- **WHAT YOU SHOULD DO**: Give again the entries below exactly, beginning at the first line and ending at the line with "hLread (beat : Beat) (mask : BeatMask)".

(DATA RECORDS Opens)

-- ==== Sys2Proof/Machine/State.lean ====
section
/-! DEFINITION. The state of the bridge, as plain data, grouped by the block that owns it (spec 00, section 3.2), the
reasons a step can stop, and the state right after the RESET pin. -/

namespace Sys2Proof.Machine

/-! ### Attributes and the presence directory -/

/-- The caching policy of a region (R79). -/
inductive Policy where
  | uncached | wt | wb
  deriving DecidableEq, Repr

/-- The attributes a line resolves to (R79, R80). Bit p of `writers` is port RPp (R194). -/
structure Attr where
  policy : Policy
  coherent : Bool
  writers : BitVec 4
  atomics : Bool
  deriving DecidableEq, Repr

/-- R2: RESERVED, a fill of the line is in flight and has been offered cacheable; HELD, the processor may hold it. -/
inductive EntryState where
  | reserved | held
  deriving DecidableEq, Repr

/-- R2: the policy granted at the line's last admitted fill. -/
inductive EntryPolicy where
  | wt | wb
  deriving DecidableEq, Repr

/-- R2: a directory entry. Its age is its place in its set's list (log 18). -/
structure DirEntry where
  way : Way
  line : Line
  state : EntryState
  policy : EntryPolicy
  deriving DecidableEq, Repr

/-- R11: what a fill that meets a full set does. -/
inductive AdmitPolicy where
  | displace | decline
  deriving DecidableEq, Repr

/-- R1: the presence directory. Each set is the list of its entries in admission order, newest first (R4). -/
structure Directory where
  sets : Vector (List DirEntry) 256
  admitPolicy : AdmitPolicy
  deriving DecidableEq, Repr

/-! ### Transactions -/

/-- R29: the cause of a recall. -/
inductive RecallCause where
  | displace | sweep
  deriving DecidableEq, Repr

/-- R29: kind, origin, tag, shape and write data of a transaction, which do not change after admission. -/
inductive Work where
  | hRead (beat : Beat) (mask : BeatMask)
  | hWrite (beat : Beat) (mask : BeatMask)
  | hFill (start : Beat)
  | hEvict (start : Beat)
  | hLread (beat : Beat) (mask : BeatMask)
  | hLwrite (beat : Beat) (mask : BeatMask) (endMark : Bool)
  | rRead (port : PortIx) (tag : Tag) (offset : Fin 32) (length : Nat)
  | rWrite (port : PortIx) (tag : Tag) (mask : LineMask) (data : LineData)
  | rAtomic (port : PortIx) (tag : Tag) (offset : Fin 32) (op : AtomicOp)
  | recall (cause : RecallCause)
  deriving DecidableEq, Repr

/-- The phases of section 2.3 of chapter 2. -/
inductive Phase where
  | lockWait | dataIn | wayWait | probeQueued | probing | wbWait | memWait | memBusy | dataOut
  deriving DecidableEq, Repr

/-- R7: what a lookup found in the directory. -/
inductive DirResult where
  | none
  | reserved
  | held (policy : EntryPolicy)
  deriving DecidableEq, Repr

/-- R54: the modes of a probe. -/
inductive ProbeMode where
  | invalidate | keep
  deriving DecidableEq, Repr

/-- R29: the answers of a probe. -/
inductive Answer where
  | miss | clean | dirty | timeout
  deriving DecidableEq, Repr

/-- The result codes of section 6.5.1 of chapter 6. -/
inductive ResultCode where
  | ok | accessDenied | atomicRefused | memError | probeTimeout | quarantined | bridgeFaulted | portDisabled
  | tagInUse | malformed
  deriving DecidableEq, Repr

/-- The word of an atomic, 4 or 8 bytes in ascending address order (R142). -/
inductive AtomicWord where
  | w4 (bytes : Vector Byte 4)
  | w8 (bytes : Vector Byte 8)
  deriving DecidableEq, Repr

/-- R141: whether the operation altered any byte of the word. -/
inductive AtomicOutcome where
  | changed | unchanged
  deriving DecidableEq, Repr

/-- R53, R62, R71: a write-back timer. PENDING does not count; PENDING behind a host write of the same line counts
from the answer; a timer whose write-back has begun is stopped. -/
inductive WbTimer where
  | pending
  | pendingCounting (left : Nat)
  | running (left : Nat)
  | stopped
  deriving DecidableEq, Repr

/-- R29, R30, R141: a transaction record, with the line buffer, the atomic record and the write-back timer that
stand beside it. `wbData` says that its write-back data has been taken (R42, R64). -/
structure Txn where
  work : Work
  line : Line
  phase : Phase
  snapshot : Option Attr
  dirResult : Option DirResult
  probeMode : Option ProbeMode
  answer : Option Answer
  link : Option EntryIx
  result : Option ResultCode
  abandoned : Bool
  buf : LineData
  mask : LineMask
  wbData : Bool
  oldValue : Option AtomicWord
  outcome : Option AtomicOutcome
  wbTimer : Option WbTimer
  deriving DecidableEq, Repr

/-- R37: the holder of a line's lock. -/
inductive Holder where
  | txn (i : EntryIx)
  | hostSet
  deriving DecidableEq, Repr

/-- R37: a lock record; a line with none is unlocked. -/
structure LockRec where
  line : Line
  holder : Holder
  waiters : List EntryIx
  deriving DecidableEq, Repr

/-- R28, R37, R14, R46: the transaction table. -/
structure TxnTable where
  entries : Vector (Option Txn) 12
  locks : List LockRec
  recallWait : List EntryIx
  roundRobin : PortIx
  deriving DecidableEq, Repr

/-! ### The probe unit -/

/-- R53: the channel state, with the outstanding probe and the answer timer, or the quiet timer. -/
inductive Channel where
  | idle
  | outstanding (txn : EntryIx) (line : Line) (mode : ProbeMode) (left : Nat)
  | quiet (left : Nat)
  deriving DecidableEq, Repr

/-- R53, R75: the probe unit. -/
structure ProbeUnit where
  queue : List EntryIx
  channel : Channel
  probeLimit : BitVec 8
  wbLimit : BitVec 8
  deriving DecidableEq, Repr

/-! ### The region map -/

/-- R79: a region entry of 2^exponent bytes. -/
structure Region where
  valid : Bool
  base : BitVec 32
  exponent : BitVec 6
  attr : Attr
  deriving DecidableEq, Repr

/-- R79, R80: the region map. -/
structure RegionMap where
  regions : Vector Region 8
  defaults : Attr
  deriving DecidableEq, Repr

/-! ### The host port -/

/-- R94: the kinds of cycle that stay on the bus. -/
inductive CycleKind where
  | read | write | fill | evict | probeWb | lread | lwrite
  deriving DecidableEq, Repr

/-- R94: the standing of the cycle in progress. -/
inductive Standing where
  | claiming
  | attached (entry : EntryIx)
  | served (entry : EntryIx)
  deriving DecidableEq, Repr

/-- R94: the cycle in progress. `given` counts the beats acknowledged or delivered, `taken` names the beats of a
write kind taken so far, `held` are the beats held for the admission of a write-back handed back (R68). -/
structure Cycle where
  kind : CycleKind
  addr : Addr
  line : Line
  beat : Beat
  mask : BeatMask
  endMark : Bool
  standing : Standing
  given : Nat
  taken : List Beat
  held : List (Beat × BeatData)
  deriving DecidableEq, Repr

/-- R94: the kind of a locked cycle. -/
inductive LockedKind where
  | hLread | hLwrite
  deriving DecidableEq, Repr

/-- R94: the host port. -/
structure HostPort where
  cycle : Option Cycle
  lockSet : List Line
  lockTimer : Option Nat
  broken : Bool
  lastLocked : Option LockedKind
  lockLimit : BitVec 16
  deriving DecidableEq, Repr

/-! ### The requester ports -/

/-- R119: the states of a port. -/
inductive PortState where
  | enabled | draining | disabled
  deriving DecidableEq, Repr

/-- What an accepted request asks for, its shape checked (R123). -/
inductive ReqWork where
  | read (offset : Fin 32) (length : Nat)
  | write (mask : LineMask) (data : LineData)
  | atomic (offset : Fin 32) (op : AtomicOp)
  deriving DecidableEq, Repr

/-- An accepted request in an ingress queue (R126). -/
structure Accepted where
  tag : Tag
  line : Line
  work : ReqWork
  deriving DecidableEq, Repr

/-- What a response carries beside its tag and result (R133). -/
inductive RespData where
  | none
  | read (bytes : List Byte)
  | old (word : AtomicWord)
  deriving DecidableEq, Repr

/-- R133: a response record. -/
structure Response where
  tag : Tag
  result : ResultCode
  data : RespData
  deriving DecidableEq, Repr

/-- R119: a requester port. Tag t is outstanding when `tags[t]` is true. -/
structure Port where
  state : PortState
  tags : Vector Bool 16
  ingress : List Accepted
  responses : List Response
  deriving DecidableEq, Repr

/-! ### The memory port -/

/-- R154: the kinds of memory request. -/
inductive MemKind where
  | lineRead | lineWrite | maskedWrite
  deriving DecidableEq, Repr

/-- R153: an outstanding request; the mask is that of a MASKED_WRITE, else 0. -/
structure MemReq where
  txn : EntryIx
  kind : MemKind
  line : Line
  mask : LineMask
  deriving DecidableEq, Repr

/-- R153: the memory port. -/
structure MemPort where
  outstanding : List MemReq
  waiting : List EntryIx
  deriving DecidableEq, Repr

/-! ### Mode, sweep and quarantine -/

/-- R165: the bridge mode. -/
inductive Mode where
  | pass | coherent | faulted
  deriving DecidableEq, Repr

/-- R171: the command that started the sweep. -/
inductive SweepOrigin where
  | none | sweep | setMode
  deriving DecidableEq, Repr

/-- What a sweep is doing: not running; examining ways from its cursor on (R173); waiting at the cursor for its own
recall (R174); waiting for an event before a new pass (R175). -/
inductive SweepPhase where
  | stopped | examining | recalling | waiting
  deriving DecidableEq, Repr

/-- R171: the sweep state. The cursor counts ways, set × 4 + way. `stirred` says that an event of R175 has come since
the current pass first passed an entry over (log 12). -/
structure Sweep where
  phase : SweepPhase
  origin : SweepOrigin
  cursor : Fin 1024
  pass : BitVec 8
  passedOver : Nat
  remaining : Nat
  stirred : Bool
  deriving DecidableEq, Repr

/-- R178: the timeout that put a line into quarantine. -/
inductive QuarCause where
  | answerTimeout | writebackTimeout
  deriving DecidableEq, Repr

/-- R178: a quarantine record. -/
structure QuarRec where
  line : Line
  cause : QuarCause
  late : Bool
  deriving DecidableEq, Repr

/-- R165, R171, R178: mode and sweep control. -/
structure ModeSweep where
  mode : Mode
  sweep : Sweep
  quarantine : List QuarRec
  deriving DecidableEq, Repr

/-! ### The event unit -/

/-- R182: the events, in the order of the event table. -/
inductive Event where
  | memReadErr | memWriteErr | probeTimeout | quarantineFull | accessDenied | atomicRefused | tagInUse | malformed
  | lockTimeout | lockOverrun | hostReset | sweepDone | sweepIncomplete | modeChanged | portDrained | lateAnswer
  | lateWriteback
  deriving DecidableEq, Repr

/-- R186: the kinds of fault record, the ten error events and WRITEBACK_LOST. -/
inductive FaultKind where
  | memReadErr | memWriteErr | probeTimeout | quarantineFull | accessDenied | atomicRefused | tagInUse | malformed
  | lockTimeout | lockOverrun | writebackLost
  deriving DecidableEq, Repr

/-- R186: the issuer of the work. -/
inductive Issuer where
  | hp
  | rp (port : PortIx)
  | internal
  deriving DecidableEq, Repr

/-- R29: the kinds of transaction. -/
inductive TxnKind where
  | hRead | hWrite | hFill | hEvict | hLread | hLwrite | rRead | rWrite | rAtomic | recall
  deriving DecidableEq, Repr

/-- R186: a fault record. -/
structure FaultRec where
  kind : FaultKind
  issuer : Issuer
  line : Line
  txnKind : TxnKind
  tag : Option Tag
  deriving DecidableEq, Repr

/-- R190: the six counters. -/
structure Counters where
  probes : BitVec 32
  probesDirty : BitVec 32
  recalls : BitVec 32
  declinedFills : BitVec 32
  retracts : BitVec 32
  orphanEvicts : BitVec 32
  deriving DecidableEq, Repr

/-- R182, R183, R187, R190: the event unit. Bit n of `flags` and `enables` is the event's position in the event
table (R194). -/
structure EventUnit where
  flags : BitVec 17
  enables : BitVec 17
  faults : List FaultRec
  overflow : BitVec 8
  counters : Counters
  deriving DecidableEq, Repr

/-! ### The management port -/

/-- R192, R198: what the management port does on the two-wire bus. -/
inductive BusState where
  | ignoring | pointerNext | writing | reading
  deriving DecidableEq, Repr

/-- R193: the staged bytes of the register being written, at its offsets 0, 1 and 2. -/
structure Staged where
  b0 : Option Byte
  b1 : Option Byte
  b2 : Option Byte
  deriving DecidableEq, Repr

/-- R192: a register that a read transaction has reached, and its captured bits. -/
structure Capture where
  word : BitVec 6
  value : Reg
  deriving DecidableEq, Repr

/-- R194: the state field of CMD_STATUS. -/
inductive CmdState where
  | done | busy | refused
  deriving DecidableEq, Repr

/-- R194: the refusal reasons. -/
inductive Reason where
  | none | wrongMode | badRegion | badIndex | empty | busy
  deriving DecidableEq, Repr

/-- R194: CMD_STATUS. -/
structure CmdStatus where
  state : CmdState
  reason : Reason
  code : Byte
  mark : Bool
  deriving DecidableEq, Repr

/-- R192, R193, R195, R197: the management port. -/
structure Management where
  pointer : Byte
  bus : BusState
  staged : Staged
  captures : List Capture
  arg0 : Reg
  arg1 : Reg
  status : CmdStatus
  snap0 : Reg
  snap1 : Reg
  snap2 : Reg
  snap3 : Reg
  deriving DecidableEq, Repr
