-- ==== Sys2Proof/Machine/Flags.lean ====
section
/-! DEFINITION. The event unit: event flags and ALERT, the fault list, the counters (chapter 10); and the outputs of
a step. -/

namespace Sys2Proof.Machine

/-- R194: "the flags in the order of the event table, from MEM_READ_ERR in bit 0 to LATE_WRITEBACK in bit 16". -/
def Event.bit : Event → Nat
  | .memReadErr => 0
  | .memWriteErr => 1
  | .probeTimeout => 2
  | .quarantineFull => 3
  | .accessDenied => 4
  | .atomicRefused => 5
  | .tagInUse => 6
  | .malformed => 7
  | .lockTimeout => 8
  | .lockOverrun => 9
  | .hostReset => 10
  | .sweepDone => 11
  | .sweepIncomplete => 12
  | .modeChanged => 13
  | .portDrained => 14
  | .lateAnswer => 15
  | .lateWriteback => 16

/-- R182: the flag of an error kind. WRITEBACK_LOST "has no flag of its own" and is recorded under HOST_RESET. -/
def FaultKind.event : FaultKind → Event
  | .memReadErr => .memReadErr
  | .memWriteErr => .memWriteErr
  | .probeTimeout => .probeTimeout
  | .quarantineFull => .quarantineFull
  | .accessDenied => .accessDenied
  | .atomicRefused => .atomicRefused
  | .tagInUse => .tagInUse
  | .malformed => .malformed
  | .lockTimeout => .lockTimeout
  | .lockOverrun => .lockOverrun
  | .writebackLost => .hostReset

/-- What the bridge drives outward, in order within the step (log 17). -/
def State.emit (o : Output) (s : State) : State := { s with out := s.out ++ [o] }

/-- R182: raising an event sets its flag and changes nothing else. -/
def State.raise (e : Event) (s : State) : State :=
  { s with ev := { s.ev with flags := s.ev.flags ||| (1#17 <<< e.bit) } }

/-- R187: the overflow count saturates at 255. -/
def bumpOverflow (n : BitVec 8) : BitVec 8 := if n = 255#8 then n else n + 1#8

/-- R187: a record joins the tail of a list of fewer than 4, and is counted otherwise. -/
def State.handRecord (r : FaultRec) (s : State) : State :=
  if s.ev.faults.length < 4 then { s with ev := { s.ev with faults := s.ev.faults ++ [r] } }
  else { s with ev := { s.ev with overflow := bumpOverflow s.ev.overflow } }

/-- R182: an error event sets its flag and hands one record to the fault list. -/
def State.reportError (r : FaultRec) (s : State) : State := (s.raise r.kind.event).handRecord r

/-- R186: the record of a transaction that met an error. -/
def Txn.record (k : FaultKind) (t : Txn) : FaultRec :=
  { kind := k, issuer := t.work.issuer, line := t.line, txnKind := t.work.kind, tag := t.work.tag? }

/-- R183: ALERT "is asserted exactly while some event flag is set together with its enable"; it is released while
the RESET pin is asserted (R185). -/
def State.alert (s : State) : Bool := (!s.pins.resetAsserted) && (s.ev.flags &&& s.ev.enables) != 0#17

/-- R190: the counters by name. -/
inductive Counter where
  | probes | probesDirty | recalls | declinedFills | retracts | orphanEvicts
  deriving DecidableEq, Repr

/-- R190: the counters increment by 1 and wrap. -/
def Counters.bump (k : Counter) (c : Counters) : Counters :=
  match k with
  | .probes => { c with probes := c.probes + 1#32 }
  | .probesDirty => { c with probesDirty := c.probesDirty + 1#32 }
  | .recalls => { c with recalls := c.recalls + 1#32 }
  | .declinedFills => { c with declinedFills := c.declinedFills + 1#32 }
  | .retracts => { c with retracts := c.retracts + 1#32 }
  | .orphanEvicts => { c with orphanEvicts := c.orphanEvicts + 1#32 }

/-- R190: one occurrence of what a counter counts. -/
def State.bump (k : Counter) (s : State) : State :=
  { s with ev := { s.ev with counters := s.ev.counters.bump k } }

end Sys2Proof.Machine
end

(DATA RECORDS Closes)

- **EXERCISE RESPONSE**:
-- ==== Sys2Proof/Machine/State.lean ====
section
/-! DEFINITION. The state of the bridge, as plain data, grouped by the block that owns it (spec 00, section 3.2), the
reasons a step can stop, and the state right after the RESET pin. -/

namespace Sys2Proof.Machine

/-! ### Attributes and the presence directory -/

/-- The caching policy of a region (R79). -/
inductive Policy where
  | uncached | wt | wb
  deriving DecidableEq, Repr

/-- The attributes a line resolves to (R79, R80). Bit p of `writers` is port RPp (R194). -/
structure Attr where
  policy : Policy
  coherent : Bool
  writers : BitVec 4
  atomics : Bool
  deriving DecidableEq, Repr

/-- R2: RESERVED, a fill of the line is in flight and has been offered cacheable; HELD, the processor may hold it. -/
inductive EntryState where
  | reserved | held
  deriving DecidableEq, Repr

/-- R2: the policy granted at the line's last admitted fill. -/
inductive EntryPolicy where
  | wt | wb
  deriving DecidableEq, Repr

/-- R2: a directory entry. Its age is its place in its set's list (log 18). -/
structure DirEntry where
  way : Way
  line : Line
  state : EntryState
  policy : EntryPolicy
  deriving DecidableEq, Repr

/-- R11: what a fill that meets a full set does. -/
inductive AdmitPolicy where
  | displace | decline
  deriving DecidableEq, Repr

/-- R1: the presence directory. Each set is the list of its entries in admission order, newest first (R4). -/
structure Directory where
  sets : Vector (List DirEntry) 256
  admitPolicy : AdmitPolicy
  deriving DecidableEq, Repr

/-! ### Transactions -/

/-- R29: the cause of a recall. -/
inductive RecallCause where
  | displace | sweep
  deriving DecidableEq, Repr

/-- R29: kind, origin, tag, shape and write data of a transaction, which do not change after admission. -/
inductive Work where
  | hRead (beat : Beat) (mask : BeatMask)
  | hWrite (beat : Beat) (mask : BeatMask)
  | hFill (start : Beat)
  | hEvict (start : Beat)
  | hLread (beat : Beat) (mask : BeatMask)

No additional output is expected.